United Airlines got the go-ahead from the bankruptcy judge to terminate four pension plans, according to the Associated Press. The emotionally charged decision paves the way for the embattled airline to exit from Chapter 11 later this year.
The termination will saddle the Pension Benefit Guaranty Corp. with an additional $5 billion in obligations, according to the report. The decision has prompted several employer groups to threaten a strike and several members of Congress to warn that the government eventually may have to bail out the PBGC.
“Taxpayers had better buckle up because we will be in for a bumpy ride of bailout after bailout, as more and more corporations dump their pension plan obligations on the PBGC,” said Rep. Jan Schakowsky (D-Ill.), according to the wire service. (Senior editor Marie Leone observes, however, that the thorny issues surrounding the UAL bailout should not unfairly taint legitimate bankruptcy law.
The AP reported that the United pensions cover 120,000 workers, including 62,000 active employees.
Under the arrangement, the PBGC will receive $1.5 billion in notes and convertible stock in a reorganized UAL Corp., United’s parent company.
“Approval of the PBGC settlement agreement is a crucial step forward for the future of United, as it strengthens the financial platform this company needs to attract exit financing and compete effectively,” the airline said in a statement, according to the AP. “At the same time, we clearly recognize that the court’s decision is difficult for our retirees and our employees, who have been doing extraordinary work throughout this restructuring process.”
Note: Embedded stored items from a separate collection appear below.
/-- A step faults only on a word the decoder refuses, and the fault leaves the illegal-command response (R231). -/
theorem step_eq_fault {s : State} {f : Fault} (h : step s = .fault f) :
    ∃ c why, s.cmd = some c ∧ decode c = .error why ∧ f = .illegalCommand (s.answer replyIllegal) := by
  rcases step_cases s with ⟨-, hs⟩ | ⟨c, i, -, -, hs⟩ | ⟨c, why, hc, hd, hs⟩
  · simp [hs, idle] at h
  · obtain ⟨r, -, hr⟩ := exists_exec_eq_answer i s
    simp [hs, hr] at h
  · rw [hs, takeIllegalCommand_eq, Host.Outcome.fault.injEq] at h
    exact ⟨c, why, hc, hd, h.symm⟩

/-! ### The words on the list -/

/-- R70's list leaves out no word but those of the opcode map (R68). -/
theorem listedIllegal_or_matches_row :
    ∀ c : BitVec 8, listedIllegal c = true ∨ ∃ row ∈ opcodeMap, c &&& row.2.1 = row.1 := by
  decide

/-- A word the decoder refuses is on the list: a word that matches a row of the map would decode to its operation. -/
theorem listedIllegal_of_decode_error {c : BitVec 8} {why : IllegalReason} (hd : decode c = .error why) :
    listedIllegal c = true := by
  rcases listedIllegal_or_matches_row c with hlisted | ⟨row, hrow, hm⟩
  · exact hlisted
  · have hok := decode_encode (row.2.2 (c.getLsbD 6))
    rw [encode_of_matches hrow hm, hd] at hok
    cases hok

/-! ### The statements -/

/-- Settles O51: the fault's state is the old one with the illegal-command response, and serving a command overwrites
every port of it. -/
theorem illegalCommandResponse : Obligations.IllegalCommandResponse := by
  intro s c why hc hd
  refine ⟨s.answer replyIllegal, ?_, rfl, fun d => ?_⟩
  · rw [step_of_decode_error hc hd, takeIllegalCommand_eq]
  · obtain ⟨r, hr⟩ := exists_serve_eq_answer d
    simp [hr]

/-- Settles O52, from what a fault is, what a step that faults has presented, and that operations complete. -/
theorem onlyIllegalCommandsRaise : Obligations.OnlyIllegalCommandsRaise := by
  refine ⟨fun f => ⟨f.causeCode_eq_one, f.after, f.eq_illegalCommand_after⟩, Response.causeCode_eq, ?_, ?_⟩
  · intro s f h
    obtain ⟨c, why, hc, hd, rfl⟩ := step_eq_fault h
    exact ⟨⟨c, hc, listedIllegal_of_decode_error hd⟩, replyIllegal, rfl, rfl⟩
  · intro i s
    obtain ⟨r, hill, hr⟩ := exists_exec_eq_answer i s
    refine ⟨s.answer r, hr, r, s.answer_response r, ?_⟩
    simp [Response.causeCode_eq, hill]

end Sys2Proof.Machine
end

section
/-! SUPPORT. The decoder against the encoder and against R70's list of illegal words, and the operation a step runs
(30_encoding.md R68 to R70, 10_state.md R21). -/

namespace Sys2Proof.Machine

/-- Settles O47: `decode_encode` is the one direction and `encode_of_decode` the other. -/
theorem decodeEncodeAgree : Obligations.DecodeEncodeAgree :=
  ⟨decode_encode, fun _ _ => encode_of_decode⟩

/-- Settles O48: each word is the word of the instruction it is said to decode to. -/
theorem decodeSampleWords : Obligations.DecodeSampleWords :=
  ⟨decode_encode .getB, decode_encode (.setB true), decode_encode .decomposeW, decode_encode .swapD,
    decode_encode .fdecode⟩

/-- Settles O49, by the branch of `step` that a legal word takes. -/
theorem stepRunsTheDecodedOperation : Obligations.StepRunsTheDecodedOperation :=
  fun _ _ _ => step_of_decode_ok

/-! ### The illegal words -/

/-- No instruction's word is on R70's list. -/
theorem listedIllegal_encode (i : Instr) : listedIllegal (encode i) = false := by
  cases i with
  | setB v | setW v | setD v => cases v <;> decide
  | _ => decide

/-- R70's list is exactly the words that the decoder refuses: a word that decodes is its instruction's. -/
theorem listedIllegal_iff_decode_error (c : BitVec 8) :
    listedIllegal c = true ↔ ∃ why, decode c = .error why := by
  refine ⟨fun hlisted => ?_, fun ⟨_, hd⟩ => listedIllegal_of_decode_error hd⟩
  cases hd : decode c with
  | error why => exact ⟨why, rfl⟩
  | ok i =>
    have hfree := listedIllegal_encode i
    rw [encode_of_decode hd, hlisted] at hfree
    cases hfree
Now that United won’t be saddled with its pension costs, its rivals feel they will be put at a financial disadvantage. (Senior writer Kate O’Sullivan wonders whether Delta will be next.) For its part, American Airlines has publicly pledged to retain its pension funds, but it will no doubt re-evaluate this policy in light of the United deal.
Of course, there is the stark reality that old-line airlines with huge cost structures and legacy pension obligations may be put into a position of choosing between terminating pensions and surviving, or keeping their pension promise and going out of business. It’s a dilemma uniquely faced by a number of old-line industries, such as autos and steel.